Бывает, в жизни всякое бывает, доченька…

А дальше прочел, что Аннушка — его тихоня Аннушка! — приезжала в Ленинград на свадьбу Полины и этого… Илюши. Фишку отвезла к своим родителям в деревню, а сама сюда приперлась. Чтобы полюбоваться счастьем дочери, чтобы советом помочь ей в первые дни семейной жизни. А его, Дмитрия Ефимовича, о свадьбе не известили только потому, что не хотели зря нервировать: ведь командование все равно не отпустило бы его в отпуск даже и на три дня, если полным ходом шла подготовка к переводу полка в лагеря? В июле, когда Илюше обещали дать отпуск, они сами намеревались нагрянуть к нему в полк…

«…Папа, папочка! Ты только крепись, не падай духом, ты знай и верь, что я всегда буду с тобой, всю жизнь буду заботиться только о тебе и сынишке, который у меня обязательно народится к весне! Понимаешь, мама считала, что война окончится скоро, может, только до наступления холодов и протянется, что после победы над фашистами тебе будет очень приятно сразу же увидеть всех нас. Ты, папуля, лучше меня знал, как она, мамочка, умела настоять на своем…»

Умела настоять на своем…

«…Я уговаривала ее уехать, но она отказалась наотрез, она пошла работать на швейную фабрику, даже сказала, смеясь, что сошьет и тебе гимнастерку, какой ты отродясь не видывал…»

Тут строки письма дочери вдруг стали дрожать, двоиться, вообще расплываться в мутную пелену. И вовсе непонятное — какая-то злая игла вонзилась в сердце, пронизала его до левой лопатки. Надеясь хотя бы на считанные минуты унять эту непрошеную боль, он свою руку положил на грудь там, где страдало сердце. С большим трудом, то и дело теряя смысл письма, прочел и понял те страшные строки, в которых Полина сообщала, что мама погибла в первую же бомбежку Ленинграда.
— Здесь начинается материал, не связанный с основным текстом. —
/-- `s` with one gate written, the register loaded and `IF` = 1. -/
def oneGate (v handler : Word) (s : State) : State := ((setDescriptor v handler 0x8E s).loadIdtr).setIf true

/-- `s` with the gates 0 to n - 1 built, the register loaded and `IF` = 1: state `B` of spec/95 for n = 48. -/
def built (n : Nat) (s : State) : State := ((populate n s).loadIdtr).setIf true

theorem built_tableBuilt {n : Nat} (h1 : 48 ≤ n) (h2 : n ≤ 256) (s : State) : TableBuilt (built n s) := by
  have hc : (built n s).cfg = s.cfg := populate_cfg h2 s
  refine ⟨?_, fun v hv => ?_⟩
  · rw [hc]
    show ({ loaded := true, base := (populate n s).cfg.idtBase, limit := idtLimit } : Idtr) = _
    rw [populate_cfg h2 s]
    rfl
  · rw [hc]
    show (populate n s).gate v = _
    rw [populate_gate h2, if_pos (by omega)]

theorem default_configOk : configOk defaultConfig := by decide +kernel

theorem built_systemReady {n : Nat} (h1 : 48 ≤ n) (h2 : n ≤ 256) (m p : Byte) :
    SystemReady (built n (withPics 0 0 m p 0 0)) := by
  have f := populate_frame h2 (withPics 0 0 m p 0 0)
  have hb := built_tableBuilt h1 h2 (withPics 0 0 m p 0 0)
  have hc : (built n (withPics 0 0 m p 0 0)).cfg = defaultConfig := populate_cfg h2 _
  have e : ∀ {α : Type} (g : State → α), g (built n (withPics 0 0 m p 0 0)) =
      g (({ withPics 0 0 m p 0 0 with mem := (populate n (withPics 0 0 m p 0 0)).mem,
                                      vecSet := (populate n (withPics 0 0 m p 0 0)).vecSet } : State).loadIdtr.setIf
        true) := by
    intro α g
    rw [← f]
    rfl
  refine ⟨by rw [hc]; exact default_configOk, ?_, ?_, rfl, hb, ?_, ?_, ?_, ?_⟩
  · show (built n (withPics 0 0 m p 0 0)).fault = 0; rw [e State.fault]; rfl
  · rw [e State.halted]; rfl
  · rw [e State.picM]; rfl
  · rw [e State.picS]; rfl
  · rw [e State.picM]; rfl
  · rw [e State.picS]; rfl

theorem built_pics {n : Nat} (h2 : n ≤ 256) (s : State) :
    (built n s).picM = s.picM ∧ (built n s).picS = s.picS := by
  have f := populate_frame h2 s
  have hm : (populate n s).picM = s.picM := by rw [f]
  have hs : (populate n s).picS = s.picS := by rw [f]
  exact ⟨hm, hs⟩

/-- Eligibility reads the controllers alone (R183). -/
theorem lineEligible_congr {s t : State} (hm : s.picM = t.picM) (hs : s.picS = t.picS) (l : Nat) :
    lineEligible s l = lineEligible t l := by
  have h1 : s.slaveReq = t.slaveReq := by funext i; simp [State.slaveReq, hs]
  have h2 : s.masterReq = t.masterReq := by funext i; simp [State.masterReq, State.slaveInt, hm, h1]
  simp [lineEligible, h1, h2]

/-! ## WellFormed: every check refuses an ill-formed line (R104) -/

theorem test_line_fits : (⟨.setDescriptor, [33, 0x00101234, 0x8E]⟩ : AsmLine).wellFormed = true := by decide
theorem test_line_too_few : (⟨.remap, [32]⟩ : AsmLine).wellFormed = false := by decide
theorem test_line_too_many : (⟨.init, [0]⟩ : AsmLine).wellFormed = false := by decide
theorem test_line_port_too_wide : (⟨.readByte, [0x10000]⟩ : AsmLine).wellFormed = false := by decide
theorem test_line_byte_too_wide : (⟨.writeByte, [0x21, 256]⟩ : AsmLine).wellFormed = false := by decide
theorem test_line_word_too_wide : (⟨.dispatch, [0, 0x100000000]⟩ : AsmLine).wellFormed = false := by decide

/-! ## Illegal words, V-ILL-1 to V-ILL-11 -/

theorem test_illegal_opcodes :
    [0x00000000000000000000, 0xFF000000000000000000, 0x14000000000000000000, 0x26000000000000000000,
      0x32000000000000000000, 0x41000000000000000000, 0x51000000000000000000].all
      (fun w => (decodeWord w).toOption == none) = true := by decide

theorem test_illegal_reserved_bits :
    decodeWord 0x10000000000000000001 = .illegal (.reservedBits .readByte) ∧
    decodeWord 0x10000100210000000000 = .illegal (.reservedBits .readByte) ∧
    decodeWord 0x24000000000000000001 = .illegal (.reservedBits .readRequestRegister) ∧
    decodeWord 0x20000001200000002800 = .illegal (.reservedBits .remap) ∧
    decodeWord 0x31000000000000000001 = .illegal (.reservedBits .init) ∧
    decodeWord 0x50000000000000000100 = .illegal (.reservedBits .keyboardDecode) ∧
    decodeWord 0x4000000000000000210A = .illegal (.reservedBits .dispatch) ∧
    decodeWord 0x13000000800001000000 = .illegal (.reservedBits .writeWord) := by decide

theorem test_illegal_truncated :
    decodeBytes [0x31, 0, 0, 0, 0, 0, 0, 0, 0] = (.illegal (.truncated 9), [0x31, 0, 0, 0, 0, 0, 0, 0, 0]) := by
  decide

/-! ## Decoding: a word per constructor, its fields written out from R91 to R93 as OP, A, B, C -/

theorem test_decode_readByte :
    decodeWord (0x10#8 ++ 0x0000ABCD#32 ++ 0x00000000#32 ++ 0x00#8) = .ok (.readByte 0xABCD) := by decide
theorem test_decode_writeByte :
    decodeWord (0x11#8 ++ 0x000000A1#32 ++ 0x00000000#32 ++ 0xFE#8) = .ok (.writeByte 0x00A1 0xFE) := by decide
theorem test_decode_readWord :
    decodeWord (0x12#8 ++ 0x000001F0#32 ++ 0x00000000#32 ++ 0x00#8) = .ok (.readWord 0x01F0) := by decide
theorem test_decode_writeWord :
    decodeWord (0x13#8 ++ 0x000003D4#32 ++ 0x00000E0A#32 ++ 0x00#8) = .ok (.writeWord 0x03D4 0x0E0A) := by decide
theorem test_decode_remap :
    decodeWord (0x20#8 ++ 0x00000020#32 ++ 0x00000028#32 ++ 0x00#8) = .ok (.remap 32 40) := by decide
theorem test_decode_setMask :
    decodeWord (0x21#8 ++ 0x00000000#32 ++ 0x00000000#32 ++ 0x0A#8) = .ok (.setMask 10) := by decide
theorem test_decode_clearMask :
    decodeWord (0x22#8 ++ 0x00000000#32 ++ 0x00000000#32 ++ 0xFF#8) = .ok (.clearMask 255) := by decide
theorem test_decode_sendEoi :
    decodeWord (0x23#8 ++ 0x00000000#32 ++ 0x00000000#32 ++ 0x0C#8) = .ok (.sendEoi 12) := by decide
theorem test_decode_readRequestRegister :
    decodeWord (0x24#8 ++ 0x00000000#32 ++ 0x00000000#32 ++ 0x00#8) = .ok .readRequestRegister := by decide
theorem test_decode_readServiceRegister :
    decodeWord (0x25#8 ++ 0x00000000#32 ++ 0x00000000#32 ++ 0x00#8) = .ok .readServiceRegister := by decide
theorem test_decode_setDescriptor :
    decodeWord (0x30#8 ++ 0x00101234#32 ++ 0x00000021#32 ++ 0x8E#8) =
      .ok (.setDescriptor 33 0x00101234 0x8E) := by decide
theorem test_decode_init :
    decodeWord (0x31#8 ++ 0x00000000#32 ++ 0x00000000#32 ++ 0x00#8) = .ok .init := by decide
theorem test_decode_dispatch :
    decodeWord (0x40#8 ++ 0xDEADBEEF#32 ++ 0x0000000E#32 ++ 0x00#8) = .ok (.dispatch 0xDEADBEEF 14) := by decide
theorem test_decode_keyboardDecode :
    decodeWord (0x50#8 ++ 0x00000000#32 ++ 0x00000000#32 ++ 0x00#8) = .ok .keyboardDecode := by decide

/-- R91: byte 0 is the opcode, then `A` from its high byte down, `B`, and `C`. -/
theorem test_decode_bytes :
    decodeBytes [0x30, 0x00, 0x10, 0x12, 0x34, 0x00, 0x00, 0x00, 0x21, 0x8E, 0x77] =
      (.ok (.setDescriptor 33 0x00101234 0x8E), [0x77]) := by decide

/-- The text of R104, with the words of spec/95. -/
theorem test_assemble :
    assemble "SET_DESCRIPTOR 33, 0x00101234, 0x8E".toList = some 0x3000101234000000218E ∧
    assemble "REMAP 32, 40".toList = some 0x20000000200000002800 ∧
    assemble "KEYBOARD_DECODE".toList = some 0x50000000000000000000 ∧
    assemble "SET_MASK 256".toList = none := by decide

/-- A row's word placed as the next command is what the first step after reset runs. -/
theorem test_first_step :
    onNext (step (State.reset.withFetchWord 80 0x20000000210000002900)) (fun t => (t.picM.off, t.picS.off)) =
      some (0x21, 0x29) := by decide

/-! ## Single steps -/

/-- V-PORT-1. -/
theorem test_readByte_mask :
    onNext (exec (.readByte 0x21) (withPics 0xFB 0 0 0 0 0)) (fun t => (t.result, t.portTrace)) =
      some (0x00FB, [⟨.read, 0x0021, .w8 0xFB⟩]) := by decide
/-- V-PORT-13. -/
theorem test_readByte_keyboard :
    onNext (exec (.readByte 0x60) (withKey 0x1E)) (fun t => (t.result, t.kbdData, t.picM.irr)) =
      some (0x001E, 0x1E, 0x02) := by decide
/-- V-PORT-2. -/
theorem test_writeByte_mask :
    onNext (exec (.writeByte 0x21 0xFF) stateP) (fun t => (t.picM.imr, t.picS.imr)) = some (0xFF, 0) := by decide
/-- V-PORT-17. -/
theorem test_writeByte_unmodelled :
    onNext (exec (.writeByte 0x20 0x60) stateP) (fun t => (t.fault, t.picM == stateP.picM, t.portTrace)) =
      some (0x20, true, [⟨.write, 0x0020, .w8 0x60⟩]) := by decide
/-- V-PORT-7. -/
theorem test_readWord_covers_port_above :
    onNext (exec (.readWord 0x1F) stateP) (fun t => (t.fault, t.portTrace)) = some (0x10, []) := by decide
/-- V-PORT-10, the top of the port space. -/
theorem test_readWord_top :
    onNext (exec (.readWord 0xFFFF) stateP) (fun t => (t.fault, t.portTrace.length)) = some (0, 1) := by decide
/-- V-PORT-11. -/
theorem test_writeWord_trace :
    onNext (exec (.writeWord 0x3D4 0x0E0A) stateP) (fun t => t.portTrace) =
      some [⟨.write, 0x03D4, .w16 0x0E0A⟩] := by decide
/-- V-PORT-12. -/
theorem test_writeWord_refused :
    onNext (exec (.writeWord 0x5F 0) stateP) (fun t => (t.fault, t.portTrace)) = some (0x10, []) := by decide
/-- V-PIC-2, the first step. -/
theorem test_remap_from_inside_init :
    onNext (exec (.remap 32 40)
      ((withPics 0xAA 0x55 0x13 0x80 0x04 0x01).setPic .master
        { imr := 0xAA, irr := 0x13, isr := 0x04, off := 0x08, init := .cascade, rsel := .isr }))
      (fun t => (t.picM, t.fault)) =
      some ({ imr := 0, irr := 0, isr := 0, off := 32, init := .operating, rsel := .irr }, 0) := by decide
/-- V-PIC-1. -/
theorem test_remap_writes :
    onNext (exec (.remap 32 40) stateP) (fun t => t.portTrace.map (fun r => (r.port, r.value))) =
      some [(0x20, .w8 0x11), (0xA0, .w8 0x11), (0x21, .w8 0x20), (0xA1, .w8 0x28), (0x21, .w8 0x04),
            (0xA1, .w8 0x02), (0x21, .w8 0x01), (0xA1, .w8 0x01), (0x21, .w8 0), (0xA1, .w8 0)] := by decide
/-- V-PIC-3. -/
theorem test_setMask_second_controller :
    onNext (exec (.setMask 10) stateP) (fun t => (t.picM.imr, t.picS.imr, t.portTrace)) =
      some (0, 0x04, [⟨.read, 0x00A1, .w8 0⟩, ⟨.write, 0x00A1, .w8 0x04⟩]) := by decide
/-- V-PIC-7. -/
theorem test_setMask_bad_line :
    onNext (exec (.setMask 16) stateP) (fun t => (t.fault, t.portTrace)) = some (0x02, []) := by decide
/-- V-PIC-5, the second step. -/
theorem test_clearMask :
    onNext (exec (.clearMask 1) (withPics 0xFF 0 0 0 0 0)) (fun t => t.picM.imr) = some 0xFD := by decide
/-- R122, R172, D41, as V-PORT-18 for SET_MASK: the write is taken as the next word of the sequence. -/
theorem test_clearMask_inside_init :
    onNext (exec (.clearMask 3) (insideInit .master .offset))
      (fun t => (t.picM.init, t.picM.imr, t.fault, t.portTrace.length)) = some (.cascade, 0, 0x20, 2) := by decide
/-- V-PIC-9: the byte names no line. -/
theorem test_sendEoi_second_controller :
    onNext (exec (.sendEoi 12) (withPics 0 0 0 0 0x06 0x10)) (fun t => (t.picM.isr, t.picS.isr, t.portTrace)) =
      some (0x04, 0, [⟨.write, 0x00A0, .w8 0x20⟩, ⟨.write, 0x0020, .w8 0x20⟩]) := by decide
/-- V-PIC-10. -/
theorem test_sendEoi_first_controller :
    onNext (exec (.sendEoi 7) (withPics 0 0 0 0 0x06 0x10)) (fun t => (t.picM.isr, t.picS.isr)) =
      some (0x04, 0x10) := by decide
/-- V-PIC-15: bit 2 of the low byte is the second controller's request output. -/
theorem test_readRequestRegister :
    onNext (exec .readRequestRegister (withPics 0 0 0x01 0x02 0 0)) (fun t => t.result) = some 0x0205 := by decide
/-- V-PIC-16. -/
theorem test_readRequestRegister_masked :
    onNext (exec .readRequestRegister (withPics 0 0x02 0x01 0x02 0 0)) (fun t => t.result) = some 0x0201 := by
  decide
/-- V-PIC-17. -/
theorem test_readServiceRegister :
    onNext (exec .readServiceRegister (withPics 0 0 0 0 0x04 0x10)) (fun t => (t.result, t.picM.rsel, t.picS.rsel)) =
      some (0x1004, .isr, .isr) := by decide
/-- V-IDT-1. -/
theorem test_setDescriptor :
    onNext (exec (.setDescriptor 33 0x00101234 0x8E) State.reset)
      (fun t => (t.gate 33, t.mem.read 0x00104108, t.vecSetAt 33)) =
      some (0x00108E0000081234, 0x34, true) := by decide
/-- V-IDT-5. -/
theorem test_setDescriptor_bad_vector :
    onNext (exec (.setDescriptor 256 0x1000 0x8E) State.reset) (fun t => (t.fault, t.mem, t.vecSet)) =
      some (0x01, [], 0) := by decide
/-- V-IDT-7. -/
theorem test_init :
    onNext (exec .init State.reset) (fun t => (t.gate 14, t.gate 47, t.gate 48, t.idtr.limit, t.ifFlag)) =
      some (0x00108E00000800E0, 0x00108E00000802F0, 0, 0x07FF, true) := by decide +kernel
/-- V-IDT-8. -/
theorem test_init_again :
    onNext (exec .init loaded) (fun t => (t.fault, t.vecSet)) = some (0x08, 0) := by decide
/-- V-DSP-1. -/
theorem test_dispatch_keyboard :
    onNext (exec (.dispatch 0 33) { withKey 0x1E with picM := { stateP.picM with isr := 0xFF } })
      (fun t => (t.charOut, t.picM.isr, t.portTrace)) =
      some ([0x61], 0xFE, [⟨.read, 0x0060, .w8 0x1E⟩, ⟨.write, 0x0020, .w8 0x20⟩]) := by decide
/-- V-DSP-9. -/
theorem test_dispatch_page_fault :
    onNext (exec (.dispatch 2 14) { stateP with faultAddr := 0xDEADBEEF }) (fun t => (t.halted, t.diagOut)) =
      some (true, [⟨.index 14, 14, 2, some 0xDEADBEEF⟩]) := by decide
/-- V-KBD-1. -/
theorem test_keyboardDecode_make :
    onNext (exec .keyboardDecode (withKey 0x1E)) (fun t => (t.charOut, t.kbdData, t.picM.irr)) =
      some ([0x61], 0x1E, 0x02) := by decide
/-- V-KBD-3: the prefix has the high bit set and gives nothing. -/
theorem test_keyboardDecode_prefix :
    onNext (exec .keyboardDecode (withKey 0xE0)) (fun t => (t.charOut, t.portTrace)) =
      some ([], [⟨.read, 0x0060, .w8 0xE0⟩]) := by decide

/-! ## Steps of the other agents -/

/-- V-INT-5. -/
theorem test_irq_latches :
    onNext (step { stateP with schedule := [.irq 3] }) (fun t => (t.picM.irr, onNext (acceptInterrupt t) (fun u => u.picM.irr))) =
      some (0x08, some 0x08) := by decide
/-- V-INT-1, the first step. -/
theorem test_key_latches :
    onNext (step { stateP with schedule := [.key 0x1E] }) (fun t => (t.kbdData, t.picM.irr)) =
      some (0x1E, 0x02) := by decide
/-- V-INT-7. -/
theorem test_exc_without_table :
    onNext (step { State.reset with schedule := [.exc 13 0 0] }) (fun t => (t.fault, t.halted, t.ifFlag)) =
      some (0x40, false, false) := by decide
/-- V-INT-6: `EXC 14, 2, 0xDEADBEEF` through gate 14 as INIT builds it. -/
theorem test_exc_page_fault :
    onNext (takeException 14 2 0xDEADBEEF (oneGate 14 0x001000E0 stateP))
      (fun t => (t.faultAddr, t.diagOut, t.halted, t.ifFlag)) =
      some (0xDEADBEEF, [⟨.index 14, 14, 2, some 0xDEADBEEF⟩], true, false) := by decide
/-- V-INT-2, the first acceptance after line 0: line 9, vector 41, before lines 12 and 5. -/
theorem test_inta_priority :
    (acceptLine (withPics 0 0 0x20 0x12 0 0)).map (fun x => (x.1, x.2.picS.isr, x.2.picM.isr, x.2.picS.irr)) =
      some (41, 0x02, 0x04, 0x10) := by decide
/-- V-INT-1, the second step, through gate 33 as INIT builds it. -/
theorem test_inta_keyboard :
    onNext (acceptInterrupt (oneGate 33 0x00100210 (withKey 0x1E)))
      (fun t => (t.charOut, t.picM.irr, t.picM.isr, t.ifFlag)) = some ([0x61], 0, 0, true) := by decide
/-- V-INT-12: a line in service blocks the lines below it and not the lines above it. -/
theorem test_inta_blocked :
    (acceptLine (withPics 0 0 0x08 0 0x02 0)).isNone = true ∧
    (acceptLine (withPics 0 0 0x09 0 0x02 0)).map (fun x => (x.1, x.2.picM.isr)) = some (32, 0x03) := by decide
/-- V-RST-1. -/
theorem test_reset_clears :
    onNext (step { halted with schedule := [.reset] }) (fun t => (t.halted, t.fault, t.diagOut, t.idtr.loaded)) =
      some (false, 0, [], false) := by decide
/-- V-ILL-2. -/
theorem test_illegal_step :
    onNext (step (State.reset.withFetchWord 80 0xFF000000000000000000)) (fun t => (t.fault, t.portTrace)) =
      some (0x04, []) := by decide
/-- R26: `RESULT` once it is written, and a draw before. -/
theorem test_hostReadResult :
    (hostReadResult { stateP with result := 0x0205, resultWritten := true }).1 = 0x0205 ∧
    (hostReadResult stateP).1 = Config.freeHalf stateP.draws := by
  constructor <;> rfl
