-- ==== Sys2Proof/Machine/Flags.lean ====
section
/-! DEFINITION. The flags and fault codes as the host reads them: STATUS (10_state R14), ERR (10_state R15), CODE and
SUB of every fault (60 R120). -/

namespace Sys2Proof.Machine

/-- STATUS.BUSY: a command is in flight (10_state R14). -/
def State.busy (s : State) : Bool := s.engine.isSome

/-- The two bits of STATUS.PHASE (10_state R14, R27). -/
def Phase.bits : Phase → BitVec 2
  | .empty => 0
  | .tree => 1
  | .ready => 2

/-- The word a read of STATUS returns (10_state R14): HERR, PHASE, ERR, DONE, BUSY from bit 5 down, 0 above. -/
def State.statusWord (s : State) : Word :=
  0#26 ++ BitVec.ofBool s.herrFlag ++ s.phase.bits ++ BitVec.ofBool s.errFlag ++ BitVec.ofBool s.doneFlag
    ++ BitVec.ofBool s.busy

/-- CODE of a fault (60 R120). -/
def CmdFault.code : CmdFault → BitVec 8
  | .emptyTable => 1
  | .nonpositiveFreq => 1
  | .malformedRoot => 1
  | .unknownSymbol => 2
  | .midcode => 3
  | .short => 3
  | .badchar => 3
  | .inputOverflow => 4
  | .outputOverflow => 4
  | .reservedOpcode => 5
  | .reservedBits => 5
  | .wrongPhase => 5

/-- SUB of a fault (60 R120). -/
def CmdFault.sub : CmdFault → BitVec 8
  | .emptyTable => 1
  | .nonpositiveFreq => 2
  | .malformedRoot => 3
  | .unknownSymbol => 0
  | .midcode => 1
  | .short => 2
  | .badchar => 3
  | .inputOverflow => 1
  | .outputOverflow => 2
  | .reservedOpcode => 1
  | .reservedBits => 2
  | .wrongPhase => 3

/-- The word `(sub << 8) | code(F)` that fault entry latches in ERR (60 R127). -/
def CmdFault.errWord (f : CmdFault) : Word := 0#16 ++ f.sub ++ f.code

/-- CODE of the fault register, `ERR[7:0]` (10_state R15). -/
def State.errCode (s : State) : BitVec 8 := s.errReg.extractLsb' 0 8

/-- SUB of the fault register, `ERR[15:8]` (10_state R15). -/
def State.errSub (s : State) : BitVec 8 := s.errReg.extractLsb' 8 8

end Sys2Proof.Machine
end

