-- ==== Sys2Proof/Laws/State.lean ====
section
/-! SUPPORT. One lemma per field of State for each update of State, so that no later proof unfolds a record update. -/

namespace Sys2Proof.Machine

/-! ### Acceptance -/

@[simp] theorem State.accept_cfg (s : State) (w : Word) :
    (s.accept w).cfg = s.cfg := rfl

@[simp] theorem State.accept_engine (s : State) (w : Word) :
    (s.accept w).engine = some w := rfl

@[simp] theorem State.accept_doneFlag (s : State) (w : Word) :
    (s.accept w).doneFlag = false := rfl

@[simp] theorem State.accept_errFlag (s : State) (w : Word) :
    (s.accept w).errFlag = false := rfl

@[simp] theorem State.accept_phase (s : State) (w : Word) :
    (s.accept w).phase = s.phase := rfl

@[simp] theorem State.accept_herrFlag (s : State) (w : Word) :
    (s.accept w).herrFlag = s.herrFlag := rfl

@[simp] theorem State.accept_errReg (s : State) (w : Word) :
    (s.accept w).errReg = s.errReg := rfl

@[simp] theorem State.accept_errPos (s : State) (w : Word) :
    (s.accept w).errPos = s.errPos := rfl

@[simp] theorem State.accept_inLen (s : State) (w : Word) :
    (s.accept w).inLen = s.inLen := rfl

@[simp] theorem State.accept_inBits (s : State) (w : Word) :
    (s.accept w).inBits = s.inBits := rfl

@[simp] theorem State.accept_outLen (s : State) (w : Word) :
    (s.accept w).outLen = s.outLen := rfl

@[simp] theorem State.accept_outBits (s : State) (w : Word) :
    (s.accept w).outBits = s.outBits := rfl

@[simp] theorem State.accept_nsym (s : State) (w : Word) :
    (s.accept w).nsym = s.nsym := rfl

@[simp] theorem State.accept_root (s : State) (w : Word) :
    (s.accept w).root = s.root := rfl

@[simp] theorem State.accept_ft (s : State) (w : Word) :
    (s.accept w).ft = s.ft := rfl

@[simp] theorem State.accept_nm (s : State) (w : Word) :
    (s.accept w).nm = s.nm := rfl

@[simp] theorem State.accept_pq (s : State) (w : Word) :
    (s.accept w).pq = s.pq := rfl

@[simp] theorem State.accept_ct (s : State) (w : Word) :
    (s.accept w).ct = s.ct := rfl

@[simp] theorem State.accept_ict (s : State) (w : Word) :
    (s.accept w).ict = s.ict := rfl

@[simp] theorem State.accept_ib (s : State) (w : Word) :
    (s.accept w).ib = s.ib := rfl

@[simp] theorem State.accept_ob (s : State) (w : Word) :
    (s.accept w).ob = s.ob := rfl

@[simp] theorem State.accept_ibTag (s : State) (w : Word) :
    (s.accept w).ibTag = s.ibTag := rfl

@[simp] theorem State.accept_obTag (s : State) (w : Word) :
    (s.accept w).obTag = s.obTag := rfl

@[simp] theorem State.accept_pick (s : State) (w : Word) :
    (s.accept w).pick = s.pick := rfl

@[simp] theorem State.accept_script (s : State) (w : Word) :
    (s.accept w).script = s.script := rfl

@[simp] theorem State.accept_cp (s : State) (w : Word) :
    (s.accept w).cp = s.cp := rfl

@[simp] theorem State.accept_rdata (s : State) (w : Word) :
    (s.accept w).rdata = s.rdata := rfl

/-! ### Normal completion -/

@[simp] theorem State.complete_cfg (s : State) :
    (s.complete).cfg = s.cfg := rfl

@[simp] theorem State.complete_engine (s : State) :
    (s.complete).engine = none := rfl

@[simp] theorem State.complete_doneFlag (s : State) :
    (s.complete).doneFlag = true := rfl

@[simp] theorem State.complete_errFlag (s : State) :
    (s.complete).errFlag = s.errFlag := rfl

@[simp] theorem State.complete_phase (s : State) :
    (s.complete).phase = s.phase := rfl

@[simp] theorem State.complete_herrFlag (s : State) :
    (s.complete).herrFlag = s.herrFlag := rfl

@[simp] theorem State.complete_errReg (s : State) :
    (s.complete).errReg = 0 := rfl

@[simp] theorem State.complete_errPos (s : State) :
    (s.complete).errPos = 0 := rfl

@[simp] theorem State.complete_inLen (s : State) :
    (s.complete).inLen = s.inLen := rfl

@[simp] theorem State.complete_inBits (s : State) :
    (s.complete).inBits = s.inBits := rfl

@[simp] theorem State.complete_outLen (s : State) :
    (s.complete).outLen = s.outLen := rfl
Под развалинами дома. В подъезде которого хотела переждать бомбежку.

Полина исписала еще страницы две, но капитан Исаев больше не смог осилить ни строчки, он категорически отказывался верить в то, о чем сообщала дочь. Он зажмурил глаза, вовсе ссутулился; письмо дочери будто сникло в его обессилевшей руке.

Сквозь густой и горький туман, лениво клубившийся в голове, к нему еле пробился голос сержанта Перминова:

— Вы, товарищ капитан, никак ранены? Уже сколько времени левый бок рукой цапаете?

— Понимаешь, сердце покалывает…

— Покалывание сердца — мура сплошная! Тяпните сейчас граммов двести, заваливайтесь баиньки и уже к утру будете как свежий малосольный огурчик! — попытался успокоить его один из тех матросов, с которыми он чудом выскользнул из окружения на земле Петергофа.

Капитан Исаев промолчал, а какой-то ополченец в годах, зачем-то поправив очки, оказал вежливо и одновременно достаточно строго, авторитетно:

— С сердцем никому шутить не рекомендуется… Товарищу капитану сейчас не водка, а покой необходим. Полный. Без нервотрепки и физического напряжения.

Ему поверили. И молодой ополченец, голову которого прикрывала чуть поседевшая от времени бескозырка, сразу вспомнил, что Юрий Данилович из соседнего взвода — настоящий сердечник, что у него в карманах всегда полно самых нужных лекарств, и побежал к нему; другие — не помогли лечь, а уложили капитана Исаева, успев подсунуть под него все, что только и было возможно; с новой стороны проявил себя и сержант Перминов, он первого же матроса, свернувшего «козью ножку», без минуты колебаний из землянки переадресовал точнехонько к чертовой матери.

Юрий Данилович пришел сам и вручил капитану Исаеву две маленькие белые таблетки, велел положить их под язык. И ждать. Пока они растают, пока не поутихнет боль в сердце.

Таблетки ли помогли, или просто истекло время, самой природой отведенное на подобную боль, но она стала терпимее. И сразу неудержимо потянуло в сон. Это желание было настолько властно, что даже нелепая гибель Аннушки отступила куда-то, словно растворилась там. И он, боясь глубоко вздохнуть, чтобы не возродить боли, закрыл глаза. Уснул или потерял сознание — этого и потом не мог сказать уверенно. Но все, окружавшее его, вдруг исчезло, уступив место тишине, покою и полному бездумью.